-- ==== Sys2Proof/WellFormed.lean ====
section
/-! DEFINITION. Which commands the outside can send as they are written: the checks on the operands of a command
that its Lean type does not make. `exec` never relies on them; they say what a sender's command looks like. -/

namespace Sys2Proof

/-- R158: the byte that opens and closes a telegram. -/
def flagByte : Byte := 0x7E

/-- R158: a payload holds at most 60 bytes. -/
def payloadFits (payload : List Byte) : Bool :=
  payload.length ≤ 60

/-- R166: the kind is one of the 27 request kinds. -/
def knownKind (kind : Byte) : Bool :=
  1 ≤ kind.toNat && kind.toNat ≤ 27

/-- The shape of each command: a request's payload fits a telegram; the two forms of CLEAR-LOCK are told apart by
the payload byte 0 of the breaker form (R159); an unknown kind is none of the 27; a telegram runs to the NEXT flag,
so it holds none (R160); a module reports at most sixteen bleeding cells (section 1.1). -/
def Instr.wellFormed : Instr → Bool
  | .chainReply _ (.module _ _ _ _ _ applied) => applied.length ≤ 16
  | .telegram _ raw => !raw.contains flagByte
  | .unknownKind _ kind _ payload => !knownKind kind && payloadFits payload
  | .clearLockBreaker _ _ payload => payload == [0]
  | .clearLockString _ _ payload => payload != [0] && payloadFits payload
  | .probeModule _ _ p | .readCells _ _ p | .resetBaseline _ _ p | .joinString _ _ p | .releaseString _ _ p
  | .readString _ _ p | .setCap _ _ p | .readEnvelope _ _ p | .resetFire _ _ p | .readFire _ _ p
  | .readSnapshot _ _ p | .clearSnapshots _ _ p | .readStats _ _ p | .clearStats _ _ p | .offer _ _ p
  | .agreementRestart _ _ p | .readAgreement _ _ p | .connect _ _ p | .disconnect _ _ p | .readNotices _ _ p
  | .setMask _ _ p | .setSiteMode _ _ p | .setParam _ _ p | .readParam _ _ p | .commit _ _ p
  | .siteReset _ _ p => payloadFits p
  | .chainReply _ (.head ..) | .replyTimeout _ | .readingAgeTick | .cycleDue _ | .unfittedCheck _
  | .prechargeTimerExpiry _ | .openingTimerExpiry _ | .feedbackInputChange _ _ _ | .feedbackCheck _
  | .envelopeTick | .analogSample _ _ _ _ | .flowSwitchChange _ | .flowTimerExpiry | .chillerDwellExpiry _
  | .heaterDwellExpiry | .fireEvaluation _ _ _ | .isolationTimerExpiry | .histogramSample | .minuteBoundary
  | .breakerFeedbackChange _ | .closePendingTimerExpiry | .releaseTimerExpiry | .permitEvaluation
  | .recloseTimerExpiry | .tripPulseEnd | .statusWord _ _ | .silenceTimeout _ | .sendStatusWord _
  | .answerSent _ | .commitComplete | .siteResetStart | .powerOn | .resetLineAssert | .resetLineRelease
  | .startUpLoadComplete | .lossOfSupply => true

end Sys2Proof
end

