-- ==== Sys2Proof/Machine/Flags.lean ====
section
/-! DEFINITION. The flags, classifications and small computations of the spec, as functions of plain values: nothing here
reads or changes the state of the part. -/

namespace Sys2Proof.Machine

/-! ## Arithmetic (section 6.2) -/

/-- Section 7.5: one more on a saturating 32-bit counter. -/
def countUp (n : Nat) : Nat :=
  min 4294967295 (n + 1)

/-- R66: a breakpoint list evaluated at `x`; a list with no breakpoint, which no parameter holds, gives 0. -/
def interpolate (x : Int) : List Breakpoint → Int
  | [] => 0
  | [p] => p.v
  | p :: q :: rest =>
    if x < p.t then p.v
    else if x < q.t then p.v + Int.fdiv ((q.v - p.v) * (x - p.t)) (q.t - p.t)
    else interpolate x (q :: rest)

/-! ## Balance sets -/

/-- Section 1.3: the cell numbers 1 to 16 of a list as a set, in ascending order; other numbers are not stored (R4). -/
def cellSet (cells : List Nat) : List Nat :=
  (List.range' 1 16).filter fun n => cells.contains n

/-- R35: the candidates in the order of choice: higher voltage first, between equals the lower cell number. The list
holds cell numbers with their voltages. -/
def insertCandidate (x : Nat × Nat) : List (Nat × Nat) → List (Nat × Nat)
  | [] => [x]
  | y :: rest =>
    if x.2 > y.2 ∨ (x.2 = y.2 ∧ x.1 < y.1) then x :: y :: rest else y :: insertCandidate x rest

/-- R35: the four candidates with the highest voltages, as a balance set. -/
def chooseFour (candidates : List (Nat × Nat)) : List Nat :=
  cellSet (((candidates.foldr insertCandidate []).take 4).map Prod.fst)

/-- R35: the candidates of a module's cells: not INVALID, and above both the string minimum plus the window and the
floor. -/
def candidates (cells : Vector (Option Nat) 16) (least : Nat) (window floor : Int) : List (Nat × Nat) :=
  (cells.toList.zipIdx 1).filterMap fun (v, n) =>
    match v with
    | some mv => if (mv : Int) > least + window ∧ (mv : Int) > floor then some (n, mv) else none
    | none => none

/-- The greatest of a list, or none. -/
def greatest (l : List Int) : Option Int :=
  l.max?

/-- The least of a list, or none. -/
def least (l : List Int) : Option Int :=
  l.min?

/-! ## Records (chapters 1 and 2) -/

/-- R35: a module's valid sensor readings, in sensor order. -/
def ModuleRecord.validSensors (m : ModuleRecord) : List Int :=
  m.sensors.toList.filterMap id

/-- R35: the module's hottest valid sensor reading. -/
def ModuleRecord.hottest (m : ModuleRecord) : Option Int :=
  greatest m.validSensors

/-- R20: the record holds a cell marked INVALID. -/
def ModuleRecord.hasInvalid (m : ModuleRecord) : Bool :=
  m.cells.toList.any Option.isNone

/-- R25: the cell temperatures of a module, one for each sensor's four cells: the sensor's reading, or the module's
hottest valid reading in its place. -/
def ModuleRecord.cellTemps (m : ModuleRecord) : List Int :=
  m.sensors.toList.filterMap fun x =>
    match x with
    | some t => some t
    | none => m.hottest

/-- Section 1.3: a module address lies in the range in force and the chain is not UNFITTED. -/
def Chain.fitted (c : Chain) (a : Addr) : Bool :=
  c.cycle != .unfitted && c.range.first ≤ a.number && a.number ≤ c.range.last

/-- The fitted modules of a chain, in ascending address order. -/
def Chain.fittedModules (c : Chain) : List (Addr × ModuleRecord) :=
  (List.finRange 12).filterMap fun a => if c.fitted a then some (a, c.modules[a]) else none

/-- The fitted modules whose status is CURRENT. -/
def Chain.currentModules (c : Chain) : List ModuleRecord :=
  (c.fittedModules.map Prod.snd).filter fun m => m.status == .current

/-- R46: the head record and every fitted module record are CURRENT. -/
def Chain.allCurrent (c : Chain) : Bool :=
  c.head.status == .current && c.fittedModules.all fun (_, m) => m.status == .current

/-- R35, R37, R39, R46: some cell of a fitted module, in whatever status, is INVALID. -/
def Chain.anyInvalid (c : Chain) : Bool :=
  c.fittedModules.any fun (_, m) => m.hasInvalid

/-- R25: the hottest valid temperature of the string; none is NONE. -/
def Chain.hottest (c : Chain) : Option Int :=
  greatest (c.currentModules.flatMap ModuleRecord.validSensors)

○ ○ ○ ○ ○

> _WHAT YOU NEED TO DO_: Looking at the data above, return every line from the one with "c.head.status == .current" down to the one with "def Chain.hottest (c", exactly and inclusively.

> _RESULT FOR THIS TASK_:
  c.head.status == .current && c.fittedModules.all fun (_, m) => m.status == .current

/-- R35, R37, R39, R46: some cell of a fitted module, in whatever status, is INVALID. -/
def Chain.anyInvalid (c : Chain) : Bool :=
  c.fittedModules.any fun (_, m) => m.hasInvalid

/-- R25: the hottest valid temperature of the string; none is NONE. -/
def Chain.hottest (c : Chain) : Option Int :=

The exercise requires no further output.